In my area you either have hedge or you don't. There's not a lot of it around but like the one 160 acres I have it on there's a bunch. In the 30's the WPA guys planted rows and rows on this farm. No one did anything with it and hedge, cedars and locust took over this farm. We have spent the last twenty years cleaning this farm up and turning it into a nice farm. We owned the rest of the section around it or we probably wouldn't have bought it because of the mess. That hedge makes great firewood for my Garn.
 

NoGoodAtScreenNames

Feeling the Heat
Sep 16, 2015
456
Massachusetts
Save some wood for next year - don’t try to be 100% right away. Avoid a lot of cold starts, which probably means not burning much during the should season. Try to get a few loads in before letting it go cold again. Burning Friday night through Monday morning would be better than trying to start a one and done fire every night.

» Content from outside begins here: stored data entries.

-- ==== Sys2Proof/Tests/Slice0.lean ====
section
/-! SUPPORT. The model's own tests: ill-formed commands, worked values of the manual, a few single steps, and
for each statement with hypotheses a state that meets them. -/

namespace Sys2Proof.Tests
open Sys2Proof.Machine

/-! ### Small states -/

def running : State := { State.reset with part := .running }

def roll : Roll := Roll.default

/-- Roll 0 in a slot state and current. -/
def withRoll (x : RollSlot) (s : State) : State := setCurrent (some 0) (setRollSlot 0 x s)

def shot (n : Nat) (life : Life) : Record :=
  { number := n, former := none, life := life, rollSlot := some 0, label := roll.label, frame := 1,
    kind := .single, exposures := [], takenAt := none, recipe := 0, darkLink := .notRequired,
    darkAttempts := 0, rawCard := .unwritten, catSlot := none, rawRuns := [], devFile := none,
    devPending := none, rating := 0, protect := false, dirty := false, rawPlane := some 0,
    rawSize := (0, 0), retireTag := none }

/-- A record resident in slot 0. -/
def withShot (r : Record) (s : State) : State := setSlot 0 (.inUse r) s

def withSeq (f : Seq → Seq) (s : State) : State := { s with seq := f s.seq }

def withCard (f : Card → Card) (s : State) : State := { s with card := f s.card }

def withLink (f : Link → Link) (s : State) : State := { s with link := f s.link }

def withPreview (x : PreviewSlot) (s : State) : State :=
  { s with cache := { slots := s.cache.slots.set 7 x, useOrder := [7] } }

def ready : State := withCard (fun c => { c with state := .ready, indexHeld := true }) running

/-- A work in flight with its command on the bus. -/
def onBus (w : CardWork) (c : CardCommand) (s : State) : State :=
  withCard (fun x => { x with
    work := some w, bus := some { command := c, issued := 0#48, retried := false, orphan := false } }) s

def armed : State :=
  withSeq (fun q => { q with
    state := .armed, openShot := some 1, k := 1, armTimer := some { start := 0#48, length := 30000000 } })
    (withShot (shot 1 .opened) (withRoll (.opened { roll with nextFrame := 2 }) running))

def tm : Timer := { start := 0#48, length := 1000 }

def job (kind : JobKind) : Job :=
  { shot := 1, kind := kind, priority := 1, key := { recipe := 0, generation := 0#16 }, waiters := [7],
    running := false }

/-! ### Commands that cannot be sent -/

theorem test_illformed_tag : (Instr.status 8).wellFormed = false := by decide

theorem test_illformed_operands :
    (Instr.shotLookup 0 4294967296).wellFormed = false ∧
    (Instr.shotList 0 4294967296 1 none).wellFormed = false ∧
    (Instr.shotList 0 1 256 none).wellFormed = false ∧
    (Instr.shotList 0 1 1 (some [])).wellFormed = false ∧
    (Instr.rollSelect 0 (some 256)).wellFormed = false ∧
    (Instr.rollClose 0 256).wellFormed = false ∧
    (Instr.rollFree 0 256).wellFormed = false ∧
    (Instr.rollQuery 0 (some 256)).wellFormed = false ∧
    (Instr.recipeQuery 0 256).wellFormed = false ∧
    (Instr.setClock 0 (some 9223372036854775808)).wellFormed = false ∧
    (Instr.setClock 0 (some (-9223372036854775809))).wellFormed = false ∧
    (Instr.triggerTimed 0 (some 4294967296)).wellFormed = false ∧
    (Instr.setSensor 0 65536 1).wellFormed = false ∧
    (Instr.setSensor 0 1 65536).wellFormed = false ∧
    (Instr.develop 0 4294967296 0 0).wellFormed = false ∧
    (Instr.develop 0 1 256 0).wellFormed = false ∧
    (Instr.develop 0 1 0 256).wellFormed = false ∧
    (Instr.devFloor 0 (some 256)).wellFormed = false ∧
    (Instr.getPreview 0 4294967296).wellFormed = false ∧
    (Instr.readPreview 0 256 0 1).wellFormed = false ∧
    (Instr.readPreview 0 0 4294967296 1).wellFormed = false ∧
    (Instr.readPreview 0 0 0 65536).wellFormed = false ∧
    (Instr.unpinPreview 0 256).wellFormed = false ∧
    (Instr.cardFormat 0 256).wellFormed = false ∧
    (Instr.shotAmend 0 4294967296 {}).wellFormed = false ∧
    (Instr.shotAmend 0 1 { rating := some 256 }).wellFormed = false ∧
    (Instr.shotAmend 0 1 { protect := some 256 }).wellFormed = false ∧
    (Instr.shotAmend 0 1 { recipe := some 256 }).wellFormed = false ∧
    (Instr.shotRetire 0 4294967296).wellFormed = false ∧
    (Instr.noticeLevels 0 [] none).wellFormed = false ∧
    (Instr.noticeLevels 0 (List.replicate 15 (some 256)) none).wellFormed = false ∧
    (Instr.noticeLevels 0 (List.replicate 15 none) (some 256)).wellFormed = false := by decide

theorem test_illformed_roll_settings :
    (Instr.rollSet 0 256 {}).wellFormed = false ∧
    (Instr.rollOpen 0 { label := some [] }).wellFormed = false ∧
    (Instr.rollOpen 0 { frameLimit := some 65536 }).wellFormed = false ∧
    (Instr.rollOpen 0 { defaultRecipe := some 256 }).wellFormed = false ∧
    (Instr.rollOpen 0 { defaultKind := some (256, 0) }).wellFormed = false ∧
    (Instr.rollOpen 0 { defaultKind := some (1, 256) }).wellFormed = false ∧
    (Instr.rollOpen 0 { darkPolicy := some (2, 4294967296) }).wellFormed = false ∧
    (Instr.rollOpen 0 { reuseAge := some 65536 }).wellFormed = false ∧
    (Instr.rollOpen 0 { darkYield := some 256 }).wellFormed = false ∧
    (Instr.rollOpen 0 { sources := some 256 }).wellFormed = false ∧
    (Instr.rollOpen 0 { reclose := some 256 }).wellFormed = false ∧
    (Instr.rollOpen 0 { armWindow := some 65536 }).wellFormed = false ∧
    (Instr.rollOpen 0 { maxOpen := some 65536 }).wellFormed = false ∧
    (Instr.rollOpen 0 { settleDelay := some 65536 }).wellFormed = false ∧
    (Instr.rollOpen 0 { stackWindow := some 65536 }).wellFormed = false ∧
    (Instr.rollOpen 0 { autoPreview := some (256, none) }).wellFormed = false ∧
    (Instr.rollOpen 0 { autoFull := some (1, some 256) }).wellFormed = false := by decide

theorem test_illformed_recipe_and_sync_settings :
    (Instr.recipeSet 0 256 {}).wellFormed = false ∧
    (Instr.recipeSet 0 0 { gainR := some 65536 }).wellFormed = false ∧
    (Instr.recipeSet 0 0 { gainG := some 65536 }).wellFormed = false ∧
    (Instr.recipeSet 0 0 { gainB := some 65536 }).wellFormed = false ∧
    (Instr.recipeSet 0 0 { compensation := some 128 }).wellFormed = false ∧
    (Instr.recipeSet 0 0 { saturation := some (-129) }).wellFormed = false ∧
    (Instr.recipeSet 0 0 { toneCurve := some 256 }).wellFormed = false ∧
    (Instr.recipeSet 0 0 { noise := some 256 }).wellFormed = false ∧
    (Instr.recipeSet 0 0 { sharpening := some 256 }).wellFormed = false ∧
    (Instr.recipeSet 0 0 { crop := some (1, ⟨65536, 0, 1, 1⟩) }).wellFormed = false ∧
    (Instr.recipeSet 0 0 { rotation := some 256 }).wellFormed = false ∧
    (Instr.recipeSet 0 0 { fullScale := some 256 }).wellFormed = false ∧
    (Instr.setSync 0 { polarityRelease := some 256 }).wellFormed = false ∧
    (Instr.setSync 0 { polarityXsync := some 256 }).wellFormed = false ∧
    (Instr.setSync 0 { polarityAux := some 256 }).wellFormed = false ∧
    (Instr.setSync 0 { countRelease := some 256 }).wellFormed = false ∧
    (Instr.setSync 0 { countXsync := some 256 }).wellFormed = false ∧
    (Instr.setSync 0 { countAux := some 256 }).wellFormed = false ∧
    (Instr.setSync 0 { auxRole := some 256 }).wellFormed = false ∧
    (Instr.setSync 0 { reloutWidth := some 65536 }).wellFormed = false := by decide

theorem test_illformed_events :
    (Instr.readoutHeader true 65536 1 0).wellFormed = false ∧
    (Instr.readoutHeader true 1 65536 0).wellFormed = false ∧
    (Instr.readoutHeader true 1 1 512).wellFormed = false ∧
    (Instr.readoutHeader true 1 1 (-513)).wellFormed = false ∧
    (Instr.darkExpiry 8).wellFormed = false ∧
    (Instr.identifyDone 18446744073709551616 0 false).wellFormed = false ∧
    (Instr.identifyDone 0 18446744073709551616 false).wellFormed = false ∧
    (Instr.headerReadDone []).wellFormed = false ∧
    (Instr.catalogueReadDone 1 [(0, [])]).wellFormed = false ∧
    (Instr.loadReadDone []).wellFormed = false ∧
    (Instr.fetchReadDone 1 [(100663296, 0#32)]).wellFormed = false := by decide

theorem test_wellformed_edges :
    (Instr.status 7).wellFormed = true ∧ (Instr.shotLookup 7 4294967295).wellFormed = true ∧
    (Instr.readoutHeader true 65535 65535 (-512)).wellFormed = true ∧
    (Instr.setClock 0 (some (-9223372036854775808))).wellFormed = true ∧
    (Instr.darkExpiry 7).wellFormed = true := by decide

/-! ### Worked values of the manual -/

/-- R170's check value. -/
theorem test_check_code :
    crc16 [0x31#8, 0x32#8, 0x33#8, 0x34#8, 0x35#8, 0x36#8, 0x37#8, 0x38#8, 0x39#8] = 0x29B1#16 := by
  decide +kernel

/-- R133's three examples. -/
theorem test_preview_sizes :
    previewSize 10000 7500 .reset = (1000, 750) ∧
    previewSize 10000 7500 { Recipe.reset with rotation := 1 } = (750, 1000) ∧
    previewSize 10000 7500 { Recipe.reset with crop := some ⟨0, 0, 4000, 3000⟩ } = (1000, 750) := by decide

When reloading it’s tough balance with wet wood - you will want a nice hot bed of coals to counter act any moisture in the wood. At the same time though, when I have a load get a little out of control it often is one that had a hard time getting started at first and then takes off in the middle. That is likely to happen to you where you are trying to get rid of the excess moisture with lots of air and then - BOOM! Gates of Hell out of nowhere once it’s dry.

Good luck and be safe.
 

Woodsplitter67

Minister of Fire
Jan 19, 2017
2,460
Woolwich nj
stack the harwoods like the oak and hedge and do a.kiln over the summer. you still have time to put this together. no need to split small. split to the size you want wrap it in early july and it will be.sub 18% by this october
 

Lakeside

Minister of Fire
Feb 6, 2009
605
Mike's World
Tips , that come to mind are -- consider using top-down fire starting method & watch out for poor draft if lighting a cold stove if rain is in the near forecast. Be safe and enjoy
 

EbS-P

Minister of Fire
Jan 19, 2019
3,538
SE North Carolina
Get 1-2 cords of pine and keep every drop of water off it (it dries for me in a summer) and or a pallet for sawdust brick/logs. Build a woodshed to hold 3 years worth of wood.